■ Work request ■
A line below contains "and value. -/", and a later one contains "pcieUp := true". Repeat both, with every line between them, exactly.

(Saved entries)
-- ==== Sys2Proof/Laws/Windows.lean ====
section
/-! SUPPORT. The register windows meet the bounds of R37: every unit has its place, no window overlaps another, each holds
the registers of its unit, and all lie in the register range. -/

namespace Sys2Proof.Machine

theorem cons_eraseIdx_perm (us : List (Nat × Nat)) (i : Nat) (h : i < us.length) : (us[i] :: us.eraseIdx i).Perm us := by
  induction us generalizing i with
  | nil => cases h
  | cons u us ih =>
    cases i with
    | zero => exact .refl _
    | succ i => exact (List.Perm.swap _ _ _).trans ((ih i (Nat.lt_of_succ_lt_succ h)).cons u)

theorem inSomeOrder_perm (pick : Nat → Nat) : ∀ us : List (Nat × Nat), (inSomeOrder pick us.length us).Perm us := by
  intro us
  generalize hn : us.length = n
  induction n generalizing us with
  | zero => rw [List.length_eq_zero_iff.mp hn]; exact .refl _
  | succ n ih =>
    have hi : pick n % max 1 us.length < us.length := by
      have := Nat.mod_lt (pick n) (show 0 < max 1 us.length by omega)
      omega
    unfold inSomeOrder
    simp only [List.getElem?_eq_getElem hi]
    have hl : (us.eraseIdx (pick n % max 1 us.length)).length = n := by
      rw [List.length_eraseIdx_of_lt hi]; omega
    exact ((ih _ hl).cons _).trans (cons_eraseIdx_perm us _ hi)

/-- What the pages of the windows of `placeWindows us at_ left` meet. -/
theorem placeWindows_spec (us : List (Nat × Nat)) : ∀ (at_ left : Nat),
    (placeWindows us at_ left).map Prod.fst = us ∧
    (placeWindows us at_ left).Pairwise (fun a b => a.2.1 + a.2.2 ≤ b.2.1) ∧
    ∀ w ∈ placeWindows us at_ left, at_ ≤ w.2.1 ∧ windowNeed w.1.1 ≤ w.2.2 ∧ w.2.2 ≤ 0xFFF ∧
      w.2.1 + w.2.2 ≤ at_ + left + (us.map (fun u => windowNeed u.1)).sum := by
  induction us with
  | nil => intro _ _; simp [placeWindows]
  | cons u us ih =>
    intro at_ left
    have hn : windowNeed u.1 ≤ 2 := by
      unfold windowNeed
      repeat' split
      all_goals omega
    have hg := Nat.mod_lt (Config.windowGap us.length) (show 0 < left + 1 by omega)
    simp only [placeWindows]
    generalize Config.windowGap us.length % (left + 1) = gap at *
    have hs := Nat.mod_lt (Config.windowSpare us.length)
      (show 0 < min (left - gap) (0xFFF - windowNeed u.1) + 1 by omega)
    generalize Config.windowSpare us.length % _ = spare at *
    obtain ⟨h1, h2, h3⟩ := ih (at_ + gap + windowNeed u.1 + spare) (left - gap - spare)
    refine ⟨by simp only [List.map_cons, h1], ?_, ?_⟩
    · refine List.pairwise_cons.mpr ⟨fun w hw => ?_, h2⟩
      have := (h3 w hw).1
      simp only
      omega
    · intro w hw
      simp only [List.mem_cons] at hw
      simp only [List.map_cons, List.sum_cons]
      rcases hw with rfl | hw
      · simp only
        omega
      · have := h3 w hw
        omega

/-- Every unit has one place among the windows. -/
theorem windows_perm : (windows.map Prod.fst).Perm
    ([(0x0001, 0), (0x0002, 0), (0x0003, 0), (0x0003, 1), (0x0004, 0), (0x0004, 1)] ++
      (List.range 10).map (fun n => (0x0005, n)) ++ laterUnits) := by
  unfold windows windowUnits
  simp only
  rw [(placeWindows_spec _ _ _).1]
  exact inSomeOrder_perm ..

/-- The windows lie in the register range, hold what their units need, and none overlaps another. -/
theorem windows_bounds : windows.Pairwise (fun a b => a.2.1 + a.2.2 ≤ b.2.1) ∧
    ∀ w ∈ windows, windowNeed w.1.1 ≤ w.2.2 ∧ w.2.2 ≤ 0xFFF ∧ w.2.1 + w.2.2 ≤ 65536 := by
  have hs : (windowUnits.map (fun u => windowNeed u.1)).sum ≤ 65536 := by
    unfold windowUnits
    simp only
    rw [((inSomeOrder_perm Config.windowPick _).map _).sum_nat]
    decide +kernel
  obtain ⟨_, h2, h3⟩ := placeWindows_spec windowUnits 0 (65536 - (windowUnits.map (fun u => windowNeed u.1)).sum)
  refine ⟨h2, fun w hw => ?_⟩
  have := h3 w hw
  omega

/-- An address in a unit's window is that unit's. -/
theorem unitAt_window {w : (Nat × Nat) × Nat × Nat} (hw : w ∈ windows) {off : Nat} (h : off < w.2.2 * 4096) :
    unitAt (w.2.1 * 4096 + off) = some (w.1, off) := by
  unfold unitAt
  have hp := windows_bounds.1
  have key : windows.find? (fun v => decide (v.2.1 * 4096 ≤ w.2.1 * 4096 + off) &&
      decide (w.2.1 * 4096 + off < (v.2.1 + v.2.2) * 4096)) = some w := by
    generalize windows = ws at hw hp
    induction ws with
    | nil => exact absurd hw List.not_mem_nil
    | cons v ws ih =>
      rw [List.pairwise_cons] at hp
      rcases List.mem_cons.mp hw with rfl | hw
      · rw [List.find?_cons_of_pos]
        simp only [Bool.and_eq_true, decide_eq_true_eq]
        omega
      · rw [List.find?_cons_of_neg]
        · exact ih hw hp.2
        · have := hp.1 w hw
          simp only [Bool.and_eq_true, decide_eq_true_eq]
          omega
  rw [key]
  simp only [Option.map_some, Nat.add_sub_cancel_left]

end Sys2Proof.Machine
end

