-- ==== Sys2Proof/Tests/Slice0.lean ====
section
/-! SUPPORT. Tests of the model: ill-formed terms that each check of `Instr.wf` refuses, states and operands that meet the
hypotheses of the obligations, and small tests of single steps whose expected results come from the spec's text and
worked examples. -/

namespace Sys2Proof.Tests
set_option Elab.async false
open Sys2Proof.Machine

/-! ### States and commands to test with -/

/-- A command entry of tenant `t` whose payload fields are given as offset, size in bytes and value. -/
def cmd (t : Nat) (fs : List (Nat × Nat × Nat)) : Cmd :=
  { tenant := t, index := 0, flags := 0, tag := 7, dt := 0
    payload := (List.range 56).map (fun i =>
      match fs.find? (fun f => f.1 ≤ i + 8 && i + 8 < f.1 + f.2.1) with
      | some f => BitVec.ofNat 8 (f.2.2 / 256 ^ (i + 8 - f.1))
      | none => 0) }

/-- A part whose firmware is ready, in Drive mode, with the tenants 0, 1 and 2 and their mailboxes running. -/
def ready : State :=
  let box : Mailbox := { state := .running, usable := true }
  { State.reset with
    now := 1000000
    time := { running := true }
    boot := { stage := .running, resetLow := false, copy := 1, fwReady := true, lifecycle := .secured, pcieUp := true }
    tenants := [(0, { pasid := 16, quotas := {}, mbox := box }), (1, { pasid := 17, quotas := {}, mbox := box }),
      (2, { pasid := 40, quotas := {}, mbox := box })] }

/-- A state in which a command has been fetched and waits for its turn. -/
def sent (s : State) (c : Cmd) (op : Nat) : State := { s with flights := [{ cmd := c, opcode := op, stage := .fetched }] }

/-- A command that has been fetched is accepted. -/
def accepted (s : State) (c : Cmd) (op : Nat) (p : Privilege) (body : Cmd → CmdRef → State → CmdRes) (hi : Nat := 0) : Bool :=
  (sent s c op).accepts c op p 0 hi body

/-! ### Commands that the CP accepts: the hypotheses of the completion statements -/

/-- 320 by 240 in totals of 400 by 400 at 20 MHz, the example of many chapters. -/
def small : Timing :=
  { deadline := 500, rate := 20000000, hA := 320, hF := 16, hS := 32, hB := 32, vA := 240, vF := 10, vS := 5, vB := 145,
    hPos := false, vPos := false }

/-- A head that composes under `small` on cluster 0. -/
def lit : Head := { timing := some small, state := .composing, cluster := some 0, frames := 5, line := 100, vrrMin := 125 }

/-- A part with head 0 lit and a viewport on it for each tenant. -/
def lighted : State :=
  let area : Rect := { x := 0, y := 0, w := 320, h := 240 }
  ({ ready with disp := { ready.disp with clusters := [(0, { service := .active, head := some 0 })] } } : State).modHead 0
    (fun _ => { lit with viewports := [(0, area), (1, area), (2, area)] })

theorem witness_tenant_commands :
    accepted ready (cmd 2 []) 0x0101 .anyone nopBody = true ∧
    accepted ready (cmd 0 [(0x08, 2, 1023), (0x0C, 4, 0xFFFFF), (0x10, 2, 0xFFFF), (0x12, 2, 0xFFFF), (0x14, 2, 0xFFFF),
      (0x16, 1, 255), (0x17, 1, 255), (0x18, 4, 0xFFFFFFFF)]) 0x0102 .platform tenantCreateBody = true ∧
    accepted ready (cmd 0 [(0x08, 2, 2)]) 0x0103 .platform tenantDestroyBody = true ∧
    accepted ready (cmd 0 [(0x08, 2, 2), (0x10, 2, 4096), (0x12, 2, 0), (0x14, 2, 160), (0x16, 1, 96), (0x17, 1, 48),
      (0x18, 4, 0x2000000)]) 0x0104 .platform quotaSetBody = true ∧
    accepted lighted (cmd 0 [(0x08, 2, 2), (0x0A, 1, 0), (0x0C, 2, 319), (0x0E, 2, 239), (0x10, 2, 1), (0x12, 2, 1)])
      0x0105 .platform viewportSetBody = true ∧
    accepted ready (cmd 2 [(0x08, 2, 0x0801), (0x0A, 1, 1), (0x0B, 1, 1), (0x0C, 4, 7)]) 0x0108 .anyone
      eventSubscribeBody = true ∧
    accepted ready (cmd 2 []) 0x0109 .anyone tenantQueryBody = true := by
  refine ⟨?_, ?_, ?_, ?_, ?_, ?_, ?_⟩ <;> decide +kernel

/-- A register command whose address is the first of a bank's window or of a port's, wherever the part has it. -/
def regCmd (a : Nat) : Cmd :=
  { tenant := 0, index := 0, flags := 0, tag := 7, dt := 0
    payload := leBytes 4 a ++ [1, 0, 0, 0] ++ List.replicate 48 0 }

/-- A platform command that waits alone and whose own checks pass is accepted. -/
theorem accepted_of {s : State} {c : Cmd} {op hi : Nat} {body : Cmd → CmdRef → State → CmdRes}
    (hr : s.cpRuns = true)
    (hl : s.boot.lifecycle ≠ .returned) (ht : c.tenant = 0) (hd : c.dt = 0)
    (hx : bits c.flags.toNat 15 8 = 0 ∧ bits c.flags.toNat 3 1 = 0 ∧ c.ext ≤ hi) (hk : knownOpcode op = true)
    (hb : ∀ s', s'.disp = s.disp → s'.boot = s.boot → s'.power = s.power → (body c (c.ref op) s').isOk = true) :
    accepted s c op .platform body hi = true := by
  have hf' : ((sent s c op).tick 0).isFetched c (c.ref op) = true := by
    simp [State.isFetched, sent, Flight.is, Flight.holdsCmd, Cmd.ref, State.tick]
  have hn : nextReady [] ((sent s c op).tick 0).flights = some { cmd := c, opcode := op, stage := .fetched } := by
    simp [nextReady, Flight.ready, sent]
  have hu : ((sent s c op).tick 0).turned = (sent s c op).tick 0 := by
    rw [State.turned, show ((sent s c op).tick 0).flights.length = 1 by simp [sent], State.rejectUnknown, hn]
    simp [hk]
  have ht' : (sent s c op).fetched c op = (sent s c op).tick 0 := by
    unfold State.fetched
    rw [hd, hu]
    exact if_pos hf'
  have hm : ((sent s c op).tick 0).mayProcess c (c.ref op) = true := by
    unfold State.mayProcess
    rw [hf', hn]
    simpa [State.cpRuns, sent, State.tick, Flight.is, Cmd.ref] using hr
  have hh : headerCheck op .platform 0 hi c ((sent s c op).turn c op) = .ok () := by
    unfold headerCheck State.turn
    rw [ht', if_neg, if_neg]
    · rintro (h | h | h | h)
      · exact h hx.1
      · exact h hx.2.1
      · exact absurd h (by omega)
      · exact absurd hx.2.2 (by omega)
    · rintro (h | h | h)
      · exact h.2 ht
      · exact absurd h.1 (by decide)
      · exact hl (by simpa [sent, State.setStage] using h.1)
  unfold accepted State.accepts
  rw [ht', hm, hh, hb _ (by unfold State.turn; rw [ht']; simp [sent, State.setStage]) (by unfold State.turn; rw [ht']; simp [sent, State.setStage])
    (by unfold State.turn; rw [ht']; simp [sent, State.setStage])]
  rfl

■ Solution to the exercise ■
/-- A command entry of tenant `t` whose payload fields are given as offset, size in bytes and value. -/
def cmd (t : Nat) (fs : List (Nat × Nat × Nat)) : Cmd :=
  { tenant := t, index := 0, flags := 0, tag := 7, dt := 0
    payload := (List.range 56).map (fun i =>
      match fs.find? (fun f => f.1 ≤ i + 8 && i + 8 < f.1 + f.2.1) with
      | some f => BitVec.ofNat 8 (f.2.2 / 256 ^ (i + 8 - f.1))
      | none => 0) }

/-- A part whose firmware is ready, in Drive mode, with the tenants 0, 1 and 2 and their mailboxes running. -/
def ready : State :=
  let box : Mailbox := { state := .running, usable := true }
  { State.reset with
    now := 1000000
    time := { running := true }
    boot := { stage := .running, resetLow := false, copy := 1, fwReady := true, lifecycle := .secured, pcieUp := true }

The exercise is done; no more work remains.